§ **Work task**: Look through the records below for the line holding "field's number. -/". Write it out exactly, with each following line through the line holding "its width. -/".

Saved data entries:

——————

-- ==== Sys2Proof/Laws/Bits.lean ====
section
/-! SUPPORT. The laws of bit fields: what a field reads after a write of it, and of another one. -/

namespace Sys2Proof

/-- A field's mask has its bits and no others. -/
theorem getLsbD_fieldMask (lo len i : Nat) (hi : i < 32) : (fieldMask lo len).getLsbD i = decide (lo ≤ i ∧ i < lo + len) := by
  simp only [fieldMask, BitVec.getLsbD_ofNat, hi, decide_true, Bool.true_and, Nat.testBit_mul_two_pow, Nat.testBit_two_pow_sub_one]
  by_cases h : lo ≤ i <;> simp [h]
  omega

/-- Bit by bit, a write of a field changes the field and nothing else. -/
theorem getLsbD_setFld (w : Word) (lo len v i : Nat) (hi : i < 32) :
    (setFld w lo len v).getLsbD i = if lo ≤ i ∧ i < lo + len then v.testBit (i - lo) else w.getLsbD i := by
  simp only [setFld, BitVec.getLsbD_or, BitVec.getLsbD_and, BitVec.getLsbD_not, getLsbD_fieldMask lo len i hi, hi, decide_true,
    Bool.true_and, BitVec.getLsbD_ofNat, Nat.testBit_mul_two_pow, Nat.testBit_mod_two_pow]
  by_cases h : lo ≤ i <;> by_cases h' : i < lo + len <;> simp [h, h'] <;> omega

/-- Bit `i` of a word after a write of bit `k`. -/
@[simp] theorem bit_setBit (w : Word) (k i : Nat) (b : Bool) (hk : k < 32) : bit (setBit w k b) i = if i = k then b else bit w i := by
  by_cases hi : i < 32
  · simp only [bit, setBit, getLsbD_setFld w k 1 b.toNat i hi]
    by_cases h : i = k
    · subst h; cases b <;> simp
    · have : ¬ (k ≤ i ∧ i < k + 1) := by omega
      rw [if_neg this, if_neg h]
  · have h : i ≠ k := by omega
    simp only [bit, h, if_false]
    rw [BitVec.getLsbD_of_ge _ _ (by omega), BitVec.getLsbD_of_ge _ _ (by omega)]

/-- Bit `j` of a field's number. -/
theorem testBit_fld (w : Word) (lo len j : Nat) : (fld w lo len).testBit j = (decide (j < len) && w.getLsbD (lo + j)) := by
  simp only [fld, Nat.testBit_mod_two_pow, Nat.testBit_shiftRight, BitVec.getLsbD]

/-- A field reads what was written to it, modulo its width. -/
@[simp] theorem fld_setFld (w : Word) (lo len v : Nat) (h : lo + len ≤ 32) : fld (setFld w lo len v) lo len = v % 2 ^ len := by
  apply Nat.eq_of_testBit_eq
  intro j
  rw [testBit_fld, Nat.testBit_mod_two_pow]
  by_cases hj : j < len
  · rw [getLsbD_setFld w lo len v (lo + j) (by omega)]
    simp [hj]
  · simp [hj]

/-- A field reads as before after a write of a field that does not overlap it. -/
theorem fld_setFld_ne (w : Word) (lo len v lo' len' : Nat) (h : lo' + len' ≤ lo ∨ lo + len ≤ lo') :
    fld (setFld w lo len v) lo' len' = fld w lo' len' := by
  apply Nat.eq_of_testBit_eq
  intro j
  rw [testBit_fld, testBit_fld]
  by_cases hj : j < len'
  · by_cases hi : lo' + j < 32
    · rw [getLsbD_setFld w lo len v (lo' + j) hi, if_neg (by omega)]
    · rw [BitVec.getLsbD_of_ge _ _ (by omega), BitVec.getLsbD_of_ge _ _ (by omega)]
  · simp [hj]

/-- A bit reads as before after a write of a field that does not hold it. -/
theorem bit_setFld_ne (w : Word) (lo len v i : Nat) (h : i < lo ∨ lo + len ≤ i) : bit (setFld w lo len v) i = bit w i := by
  by_cases hi : i < 32
  · simp only [bit]; rw [getLsbD_setFld w lo len v i hi, if_neg (by omega)]
  · simp only [bit]; rw [BitVec.getLsbD_of_ge _ _ (by omega), BitVec.getLsbD_of_ge _ _ (by omega)]

/-- A field reads as before after a write of a bit outside it. -/
theorem fld_setBit_ne (w : Word) (k lo len : Nat) (b : Bool) (h : k < lo ∨ lo + len ≤ k) :
    fld (setBit w k b) lo len = fld w lo len :=
  fld_setFld_ne w k 1 b.toNat lo len (by omega)

end Sys2Proof
end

——————

§ **Finished task**:
/-- Bit `j` of a field's number. -/
theorem testBit_fld (w : Word) (lo len j : Nat) : (fld w lo len).testBit j = (decide (j < len) && w.getLsbD (lo + j)) := by
  simp only [fld, Nat.testBit_mod_two_pow, Nat.testBit_shiftRight, BitVec.getLsbD]

/-- A field reads what was written to it, modulo its width. -/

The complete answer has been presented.